There is another proposal in the pipeline, applicable to foreign airframes, whose contents is currently unknown. It is due out in the next few weeks.

However, while it is possible for EASA to attack European citizens without breaching ICAO (because ICAO allows a State to prevents its own citizens from exercising the privileges of a foreign license in its airspace) an attack against airframes is much more difficult because it would need to work on some kind of long term parking limit and this is a tough one, for several reasons, one being that the maintenance business would be all but wiped out because no owner will use up his long term parking entitlement by having the plane sitting in a hangar in the EU having its Annual!

I recommend two things:

1) Draw the attention of any high-end aircraft owner to the above URL for the EASA FCL proposal and encourage any interested party to make their representations on the form provided. There are sure to be many thousands doing this, but the really useful ones will be those made at the higher political levels - as always.

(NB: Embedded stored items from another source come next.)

-- ==== Sys2Proof/Proofs/Progress.lean ====
section
/-! A step goes on from every state that meets the invariant: the resolver is total on a validated text
(44_loop.md R145(a), (c)), and every access and fetch is in range (20_memory.md R48, R54). -/

namespace Sys2Proof.Machine

/-! ### A validated text by depth -/

/-- One character of a validation that succeeds moves the height of the stack by the character's depth. -/
theorem validateScan_cons_tail {stack : List Byte} {c : Byte} {cs : Text}
    (h : validateScan stack (c :: cs) = true) :
    ∃ stack' : List Byte, (stack'.length : Int) = stack.length + bracketStep c ∧
      validateScan stack' cs = true := by
  rw [validateScan_cons] at h
  by_cases hjz : c = codeJz
  · rw [if_pos hjz] at h
    exact ⟨codeJz :: stack, by simp [hjz], h⟩
  rw [if_neg hjz] at h
  by_cases hjnz : c = codeJnz
  · rw [if_pos hjnz] at h
    cases stack with
    | nil => cases h
    | cons t below =>
      dsimp only at h
      split at h
      · exact ⟨below, by simp [hjnz], h⟩
      · cases h
  · rw [if_neg hjnz] at h
    exact ⟨stack, by simp [bracketStep, hjz, hjnz], h⟩

/-- A text that validates on top of a stack never pops more than the stack holds, and pops all of it. -/
theorem bracketDepth_of_validateScan {stack : List Byte} {cs : Text}
    (h : validateScan stack cs = true) :
    (∀ k, 0 ≤ stack.length + bracketDepth (cs.take k)) ∧ stack.length + bracketDepth cs = 0 := by
  induction cs generalizing stack with
  | nil =>
    obtain rfl : stack = [] := List.isEmpty_iff.mp h
    simp
  | cons c cs ih =>
    obtain ⟨stack', hlen, htail⟩ := validateScan_cons_tail h
    obtain ⟨hpre, hall⟩ := ih htail
    refine ⟨fun k => ?_, by rw [bracketDepth_cons]; omega⟩
    cases k with
    | zero => simp
    | succ k =>
      have := hpre k
      rw [List.take_succ_cons, bracketDepth_cons]
      omega

theorem bracketDepth_take_nonneg {text : Text} (hw : wellFormed text = true) (k : Nat) :
    0 ≤ bracketDepth (text.take k) := by
  simpa using (bracketDepth_of_validateScan hw).1 k

theorem bracketDepth_eq_zero {text : Text} (hw : wellFormed text = true) : bracketDepth text = 0 := by
  simpa using (bracketDepth_of_validateScan hw).2

/-! ### The resolver is total on a validated text -/

/-- A forward scan that leaves the text never brought its counter down to 0. -/
theorem bracketDepth_of_scanFwd_none {cs : Text} {d j : Nat} (hd : 0 < d)
    (h : scanFwd cs d j = none) : 0 < d + bracketDepth cs := by
  induction cs generalizing d j with
  | nil => simpa using hd
  | cons c cs ih =>
    rw [scanFwd] at h
    split at h
    · cases h
    next hne =>
      have := ih (Nat.pos_of_ne_zero hne) h
      rw [bracketDepth_cons]
      rw [depthFwd_cast c hd] at this
      omega

/-- A backward scan that leaves the text never brought its counter down to 0. -/
theorem bracketDepth_of_scanBwd_none {cs : Text} {d : Nat} (hd : 0 < d)
    (h : scanBwd cs d = none) : bracketDepth cs < d := by
  induction cs generalizing d with
  | nil => simpa using hd
  | cons c cs ih =>
    rw [scanBwd] at h
    split at h
    · cases h
    next hne =>
      have := ih (Nat.pos_of_ne_zero hne) h
      rw [bracketDepth_cons]
      rw [depthBwd_cast c hd] at this
      omega

/-- The depth up to and including a character. -/
theorem bracketDepth_take_succ {text : Text} {i : Nat} {c : Byte} (hc : text[i]? = some c) :
    bracketDepth (text.take (i + 1)) = bracketDepth (text.take i) + bracketStep c := by
  simp [List.take_add_one, hc]

/-- R145(a): in a validated text every `[` has its `]`. -/
theorem matchFwd_ne_none {text : Text} {i : Nat} (hw : wellFormed text = true)
    (hc : text[i]? = some codeJz) : matchFwd text i ≠ none := by
  intro hnone
  have hrest : 0 < 1 + bracketDepth (text.drop (i + 1)) :=
    bracketDepth_of_scanFwd_none Nat.one_pos hnone
  have hbefore := bracketDepth_take_nonneg hw i
  have htotal : bracketDepth (text.take (i + 1)) + bracketDepth (text.drop (i + 1)) = 0 := by
    rw [← bracketDepth_append, List.take_append_drop, bracketDepth_eq_zero hw]
  rw [bracketDepth_take_succ hc, bracketStep_jz] at htotal
  omega

/-- R145(c): in a validated text every `]` has its `[`. -/
theorem matchBwd_ne_none {text : Text} {j : Nat} (hw : wellFormed text = true)
    (hc : text[j]? = some codeJnz) : matchBwd text j ≠ none := by
  intro hnone
  have hbefore : bracketDepth (text.take j).reverse < 1 :=
    bracketDepth_of_scanBwd_none Nat.one_pos hnone
  have hupto := bracketDepth_take_nonneg hw (j + 1)
  rw [bracketDepth_reverse] at hbefore
  rw [bracketDepth_take_succ hc, bracketStep_jnz] at hupto
  omega

/-! ### Every move goes on -/

/-- The instruction of a validated text goes on while `DP` is on the tape: neither stop of
`meaningsStopOnlyOutOfRange` is possible. -/
theorem exec_next_of_validated {s : State} {c : Byte} (hw : wellFormed s.prog = true)
    (hd : s.dp < Config.tapeLen) (hc : s.prog[s.pc]? = some c) :
    ∃ t, exec (decode c) s = .next t := by
  obtain ⟨hrefused, hfault⟩ := meaningsStopOnlyOutOfRange (decode c) s
  cases h : exec (decode c) s with
  | next t => exact ⟨t, rfl⟩
  | refused r => exact absurd h (hrefused r)
  | fault f =>
    obtain ⟨-, -, -, -, -, -, hjz, hjnz⟩ := decode_eq_iff c
    obtain ⟨-, hoff, -⟩ | ⟨-, -, ⟨hi, -, hnone⟩ | ⟨hi, -, hnone⟩⟩ := (hfault f).mp h
    · exact absurd hd (Nat.not_lt.mpr hoff)
    · exact absurd hnone (matchFwd_ne_none hw (hjz.mp hi ▸ hc))
    · exact absurd hnone (matchBwd_ne_none hw (hjnz.mp hi ▸ hc))

theorem engineStep_next {s : State} (inv : EngineInv s) : ∃ t, engineStep s = .next t := by
  unfold engineStep
  split
  next hs =>
    split
    next => exact ⟨_, rfl⟩
    next hp =>
      have hlt : s.pc < s.prog.length := lt_of_le_of_ne inv.pc_le hp
      have hc : s.prog[s.pc]? = some s.prog[s.pc] := List.getElem?_eq_getElem hlt
      simp only [instructionStep, fetch, hc]
      exact exec_next_of_validated (inv.validated (.inl (by simp [hs]))) inv.dp_lt hc
  next => exact ⟨s, rfl⟩

/-- A command goes on while `DP` is on the tape, where a `Deliver` stores its byte. -/
theorem issue_next {s : State} (hd : s.dp < Config.tapeLen) (c : Command) :
    ∃ t, issue c s = .next t := by
  cases c with
  | reset p => exact ⟨_, rfl⟩
  | start => exact ⟨_, rfl⟩
  | deliver b =>
    simp only [issue, deliverCommand]
    split
    · rw [completeInput, writeCell_of_lt b (by simpa using hd)]
      exact ⟨_, rfl⟩
    · exact ⟨_, rfl⟩

/-- Settles O38, one case for each head of the host's plan; putting the rest of the plan in place keeps
the invariant. -/
theorem invariantStatesNeverStop : Obligations.InvariantStatesNeverStop := by
  intro s inv
  cases hh : s.host with
  | nil =>
    rw [step_nil hh]
    exact engineStep_next inv
  | cons m ms =>
    have inv' : EngineInv (s.setHost ms) := inv.with_trace_host s.trace ms
    cases m with
    | command c =>
      rw [step_command hh]
      exact issue_next inv'.dp_lt c
    | engine =>
      rw [step_engine hh]
      exact engineStep_next inv'

end Sys2Proof.Machine
end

2) Do not do any action pro-actively in reaction to this proposal. It is much too early.

For example, under the old long term parking proposals, some owners went from N-reg back to G-reg which cost them thousands and stripped them of IFR privileges. They did this out of pure fear. This is plain stupid. These proposals change all the time and, as I said, the end objective is a treaty with the USA. EASA does not actually want to kill the light/corporate jet scene!! The threat picture will clarify over the next few years and one should do nothing in the meantime.

I would recommend obtaining any cheap insurances; for example avoid doing mods to your plane which would have to be expensively ripped out under EASA. A backup oil pressure gauge might cost £5000 to recertify under EASA but this is not the end of the world, and it could be a lot less, and it may be possible to placard it INOP (a traditional solution which the CAA did on my TB20 because they didn't like the prop TKS)... And a registry transfer may be completely unnecessary in the end! Getting the CAA Class 1 medical is another good one; the initial only costs £300 now and provided you renew every 5 years or less it locks you into Demonstrated Ability for life, which could one day be priceless, and it will certainly be good enough for any future IR requirements. But the Class 2 won't be because of e.g. the audiogram requirement. Think long term!